Monday, September 10, 2007
Strange News from the Food Front (9/10/07)
- HoloDaiquiri A new London club, twentyfour:london, is a high tech, interactive, private members bar with giant video screens on the walls and bar that show locations around the world. Do they have virtual drivers to bring overly indulgent patrons home? (Evening Standard)
- All the News that's Fit to Eat A 76-year-old Canadian woman likes the Edmonton Sun so much that she's been eating strips daily for the last seven years. Some news is good chews. (Cnews)
- Tonga You Very Much A Tonga rugby team of 30 stopped at a Lymington, Hampshire pub in the UK to eat 30 roast chickens, 60 lb. of roast lamb, 60 lb. of roast beef, 30 lb. of pasta, 30 lb. of potato salad, and 40 liters of orange juice.

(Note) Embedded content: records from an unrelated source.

-- ==== Sys2Proof/Config.lean ====
section
/-! DEFINITION. The unit of the model's clock, and the one value that the manual does not state and the model leaves free
(notes/assumptions/2.md and 30.md). What the manual fixes by number stands in Sys2Proof/Machine/Defaults.lean. -/

namespace Sys2Proof.Machine

/-- One millisecond in the units of the model's clock, which are µs (notes/assumptions/1.md). -/
def ms : Nat := 1000

/-- DESIGN CHOICE (notes/assumptions/30.md): the time left that the report of a WAITING generator carries. R77 reports the time left
in the present period, and the periods of a held program have not begun (R73), so the value is free: it is given by the moment of
the reading and the end of the wait, and nothing else is known of it. -/
opaque waitingLeft (now : Nat) (wait : Option Nat) : BitVec 16

end Sys2Proof.Machine
end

What, no dessert? (Daily Mail)
- May We See Your ID? A 65-year-old was carded in a Maine grocery store as she tried to buy wine and was refused service because she hadn't brought her driver's license. (AP)
- Step Away From the Bag A man was arrested for assaulting his father with a bag of Cheetos. No word of whether it was the extra crunchy variety. (AP)
- 25-to-Life for Extra Ketchup A McDonald's employee in Georgia is facing criminal charges because a police officer says his burger was so salty that it made him sick. If it was that bad, why did he keep eating? (AP)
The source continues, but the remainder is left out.